Defamation (HB 757 by Rep. Andrade, R. Pensacola; SB 1086 by Sen. Garcia, R. Miami; SB 1780 by Sen. Brodeur, R. Lake Mary)

These are scaled down versions of last year’s bills. The bills change the venue provisions, again raise a presumption of actual malice if an anonymous source is involved and the plaintiff can prove falsity and attempts to create a false light claim related to the use of artificial intelligence. They include take-down requirements for publishers to limit actual damages and entitlement to the fair reporting privilege, and a pre-trial “veracity hearing.”

STATUS: The Senate bills were each assigned to 3 committees. SB 1780 was later aligned with the House bill, passed its first committee, and was then fast tracked to just 1 more committee. SB 1780, however, later stalled and died in committee.  The House bill passing its 3 assigned committees but later died on the floor calendar. 

Various media followed the bills and many conservative groups opposed them, and toward the end of session it became apparent that leadership was not going to move them to the next level. While dead this year, we could see the bills refiled next session.

Self-Storage Units (HB 283 by Rep. Borrero, R. Doral; SB 456 by Sen. Harrell, R. Stuart)

Allows, in lieu of newspapers, notice of self-storage unit liens on “a public website that customarily conducts or advertises personal property auctions.” STATUS: Each bill was referred to 3 committees. The House bill passed its first 2 committees on a party line vote. Senate bill passed its first committee 8-2 on 1/29.  Thereafter, however, neither bill moved, and both later died in committee at end of session.

Wrecker/Towing Company Lien Notice (HB 179 by Rep. Bell, R. Fort Meade; SB 332 by Sen. Burgess, R.  Zephyrhills; SB 774 by Sen. Perry, R. Gainesville))

 These bills end newspaper notice regarding wrecker lien foreclosures and allow notification on a “publicly available website maintained by an approved third-party service.” The third-party service also must “electronically report to the agency via an electronic data exchange process using a web interface” the lien sale and vehicle information.  The House bill (HB 179) passed its committees and the floor. The House language deleting newspaper notice was later added to SB 774, by Sen. Perry, which was later laid on the table and replaced with the House bill (HB 179), which was then passed the Senate unanimously. The result is that newspaper notice is no longer required for these lien notices—despite strong opposition by FPA and allies at committee hearings, through member outreach, and in communications to leadership and sponsors.

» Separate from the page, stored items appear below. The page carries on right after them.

theorem released_releases (hs : s.TableSound) (earliest : s.earliestUnreleased d = some r)
    (notGated : s.cues[r].rowState ≠ .gated) : (s.released d r p x).ReleasesSound := by
  have before := pairwise_of_find? hs.rol_nodup earliest
  obtain ⟨-, -, marks, order, holds⟩ := hs
  refine ⟨fun q => ?marks, ?order, fun e q hq => ?holds⟩
  case marks =>
    rw [released_row]
    split
    · obtain ⟨-, -, -, armed⟩ := marks r
      exact CueRow.release_marksSound (Bool.eq_false_iff.mpr fun h => notGated (armed h))
    · exact marks q
  case order =>
    refine ((order.and before).sublist released_rol_sublist).imp fun ⟨ordered, found⟩ e marked => ?_
    rw [released_mark] at marked ⊢
    split at marked
    · next new =>
      split
      · rfl
      · exact new.2 ▸ (by simpa using found new.1.symm)
    · split
      · rfl
      · exact ordered e marked
  case holds =>
    rw [released_held] at hq
    split at hq
    · cases hq
    · next other =>
      obtain ⟨found, stands⟩ := holds e q hq
      exact released_holds other found stands

theorem released (hs : s.TableSound) (earliest : s.earliestUnreleased d = some r)
    (notGated : s.cues[r].rowState ≠ .gated) (p : Port) (x : DivisionRecord) : (s.released d r p x).TableSound := by
  have mem := mem_rol_of_earliest earliest
  have occupied : ∀ q : RowNumber, (s.released d r p x).cues[q].rowState ≠ .empty → s.cues[q].rowState ≠ .empty := by
    intro q h
    rw [released_row] at h
    split at h
    · next same => exact same ▸ hs.ne_empty_of_mem mem
    · exact h
  exact ⟨released_list hs mem, positions_of_occupied hs.positions released_position occupied rfl id,
    released_releases hs earliest notGated⟩

end Released

end State.TableSound

/-! ### The invariant (O60) -/

theorem State.reset_tableSound : State.reset.TableSound := by
  have row : ∀ q : RowNumber, State.reset.cues[q] = CueRow.reset := fun q => replicate_get _ q
  have held : ∀ d : Division, State.reset.held[d] = none := fun d => replicate_get _ d
  refine ⟨⟨fun q => ?_, List.Pairwise.nil⟩, ⟨fun q h => ?_, fun a b h => ?_, fun _ q => ?_⟩,
    ⟨fun q => ?_, List.Pairwise.nil, fun d q hq => ?_⟩⟩
  · rw [row]
    exact ⟨nofun, nofun⟩
  · exact absurd (by rw [row]; rfl) h
  · exact absurd (by rw [row]; rfl) h
  · rw [row]
    rfl
  · rw [row]
    decide
  · rw [held] at hq
    cases hq

/-- A row that is due or held is its division's earliest unreleased row, and not GATED (R104, R106). -/
theorem State.TableSound.earliest_of_due {s : State} {d : Division} {r : RowNumber} (hs : s.TableSound)
    (due : s.releaseRow d = some r ∨ s.held[d] = some r) :
    s.earliestUnreleased d = some r ∧ s.cues[r].rowState ≠ .gated := by
  rcases due with due | held
  · obtain ⟨-, -, earliest, notGated, -⟩ := State.dueRow_eq_some_iff.mp (State.releaseRow_eq_some_iff.mp due).2
    exact ⟨earliest, notGated⟩
  · exact hs.releases.2.2 d r held

theorem tableSound_kept : Kept State.TableSound where
  frame {s t} hs music := by
    have cues : t.cues = s.cues := congrArg Music.cues music
    have follower : t.follower = s.follower := congrArg Music.follower music
    exact hs.restand (fun q => cues ▸ CueRow.restands_refl _) (congrArg Music.rol music) (congrArg Music.highMark music)
      (congrArg Music.held music) (follower ▸ id)
  follower hs _ mode := hs.restand (fun _ => CueRow.restands_refl _) rfl rfl rfl mode
  row hs same := hs.setRow same.restands
  opened hs gated := hs.setRow (CueRow.restands_opened gated)
  dropped hs gated := hs.dropped gated
  expired hs listen := hs.expired listen
  disarmed {s} q hs := by
    refine hs.restand (fun r => ?_) rfl rfl rfl id
    have row : (s.cues.map fun c => c.disarmAfter q)[r] = s.cues[r].disarmAfter q := Vector.getElem_map _ _
    rw [row]
    exact CueRow.restands_disarmAfter _ q
  hymn hs _ idle := hs.hymn idle _
  stopped hs unheld := hs.stopped unheld _
  filled q codes set syllable fermata gate hs high empty on := hs.filled q codes set syllable fermata gate high empty on
  chest {s d p h x} hs _ hh _ := by
    have held : ∀ e : Division, (s.setChest d p h x).held[e] = if d = e then h else s.held[e] :=
      fun e => s.setChest_held d e p h x
    obtain ⟨list, positions, marks, order, holds⟩ := hs
    refine ⟨list, positions, marks, order, fun e q hq => ?_⟩
    rw [held] at hq
    split at hq
    · next same =>
      rcases hh with rfl | rfl
      · exact same ▸ holds d q hq
      · cases hq
    · exact holds e q hq
  released hs due _ _ := hs.released (hs.earliest_of_due due).1 (hs.earliest_of_due due).2 _ _
  hold hs due _ := hs.hold (hs.earliest_of_due (Or.inl due)).1 (hs.earliest_of_due (Or.inl due)).2
  tables hs _ := hs.restand (fun _ => CueRow.restands_refl _) rfl rfl rfl id
  advance hs := hs.restand (fun _ => CueRow.restands_refl _) rfl rfl rfl id
  heldSlot hs := hs.restand (fun _ => CueRow.restands_refl _) rfl rfl rfl id
  powerReset _ := State.reset_tableSound.restand (fun _ => CueRow.restands_refl _) rfl rfl rfl id
  resetEnds _ hs := hs.restand (fun _ => CueRow.restands_refl _) rfl rfl rfl id
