-- ==== Sys2Proof/Machine/Datapath.lean ====
section
/-! DEFINITION. The combinational functions (spec/40_datapath_functions.md): feedback, clock control, majority, enables, shift and
output. Bit k of a register is `getLsbD k`, 0 the least significant (R8). -/

namespace Sys2Proof.Machine

/-- `fbX(X) = X[3] ^ X[1]` (R80). -/
def fbX (x : XReg) : Bool := x.getLsbD 3 ^^ x.getLsbD 1

/-- `fbY(Y) = Y[4] ^ Y[0]` (R81). -/
def fbY (y : YReg) : Bool := y.getLsbD 4 ^^ y.getLsbD 0

/-- `fbZ(Z) = Z[5] ^ Z[4] ^ Z[0]` (R82). -/
def fbZ (z : ZReg) : Bool := z.getLsbD 5 ^^ z.getLsbD 4 ^^ z.getLsbD 0

/-- `ckX(X) = X[1]` (R83). -/
def ckX (x : XReg) : Bool := x.getLsbD 1

/-- `ckY(Y) = Y[2]` (R83). -/
def ckY (y : YReg) : Bool := y.getLsbD 2

/-- `ckZ(Z) = Z[3]` (R83). -/
def ckZ (z : ZReg) : Bool := z.getLsbD 3

/-- The majority of three bits (R84). -/
def maj (a b c : Bool) : Bool := (a && b) || (a && c) || (b && c)

/-- `shift_n(R, j) = { R[n-2:0], j }`: drop the most significant bit, append j at the least significant end (R85). -/
def shiftIn {n : Nat} (r : BitVec n) (j : Bool) : BitVec n := (r.concat j).setWidth n

/-- The output bit, of the registers after the step (R87). -/
def outBit (c : Cipher) : Bool := c.x.getLsbD 4 ^^ c.y.getLsbD 5 ^^ c.z.getLsbD 6

/-- The three feedback bits of a cipher state. -/
def feedback (c : Cipher) : Tri Bool := { x := fbX c.x, y := fbY c.y, z := fbZ c.z }

/-- The three clock-control bits of a cipher state. -/
def clockControl (c : Cipher) : Tri Bool := { x := ckX c.x, y := ckY c.y, z := ckZ c.z }

/-- The majority of a cipher state's clock-control bits. -/
def majority (c : Cipher) : Bool := maj (ckX c.x) (ckY c.y) (ckZ c.z)

/-- The three clock enables: a register is clocked iff its clock-control bit equals the majority (R86). -/
def enables (c : Cipher) : Tri Bool :=
  { x := ckX c.x == majority c, y := ckY c.y == majority c, z := ckZ c.z == majority c }

/-- How many registers an irregular step clocks: always 2 or 3 (R86, 90_conflicts.md C3). -/
def clockedCount (c : Cipher) : Nat := (enables c).x.toNat + (enables c).y.toNat + (enables c).z.toNat

end Sys2Proof.Machine
end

Deregulation of  Public Schools; School Board Notices (SB 7002 by Senate Ed. Pre-k-12 Committee; HB 7039 by Choice & Innovation Subcommittee)

The Senate bill allows school board notices relating to budgets and millage to be placed on the county optional website established under the 2022 law or just the district website as opposed to newspapers. Further, the bill originally allowed notices of regular and special meetings of the district school board to be placed only on the county website and not in the newspaper. The related House bill contains bad language deleting all newspaper notices.  STATUS: Met with Senate committee staff which resulted in an amendment allowing newspaper notice as an option for meeting notification. Amended Senate bill passed committees and Senate floor and the measure was later passed by the House.

Marsy’s Law Fla. Supreme Court

Recently, the Florida Supreme Court issued its opinion in the City of Tallahassee police identity case finding that Marsy’s Law does not protect identification of victims’ names in general.  The opinion is the best development yet since enactment of ML’s language about protecting victim names.

This is a summary from Mark Caramanica with the Thomas, LoCicero firm who has been representing the media coalition before the Court:

The Court takes a straightforward textual approach and makes a clear distinction between victim identities and location/harassment information to conclude that no ML victim can hide their mere identity under the law.  The court also found it illogical when considering the confrontation clause and having to read the law consistent with our constitutional right to public records (noting that when identities are protected in the law they are done so explicitly).

For those writing about the case we have the following comment: “Today’s decision is a win for government transparency.  The Court applied a common sense approach to interpreting Marsy’s Law that reins in overzealous applications that hide newsworthy information from the public.  In this case, the issues could not have been weightier and the Court’s ruling prevents police officers from shielding their names when on-duty shootings occur.

Crime Victim’s Rights (HB 1605 Pub. Rec. 1607 by Rep. Brannan (R. Lake City))

As anticipated, House bills filed on the first day of Session seek to reverse the above positive Florida Supreme Court decision.  The bills would work in tandem to prevent the disclosure of the identity of any crime victim and note that LEOs can qualify as crime victims even in cases of on-duty shootings. STATUS: House bills assigned to 3 committees but never moved and died in committee at session end. No Senate companion was filed.  Marsy’s Law of Florida recently released a statement that they do not support secrecy of on-duty law enforcement officer identities for those who use physical force.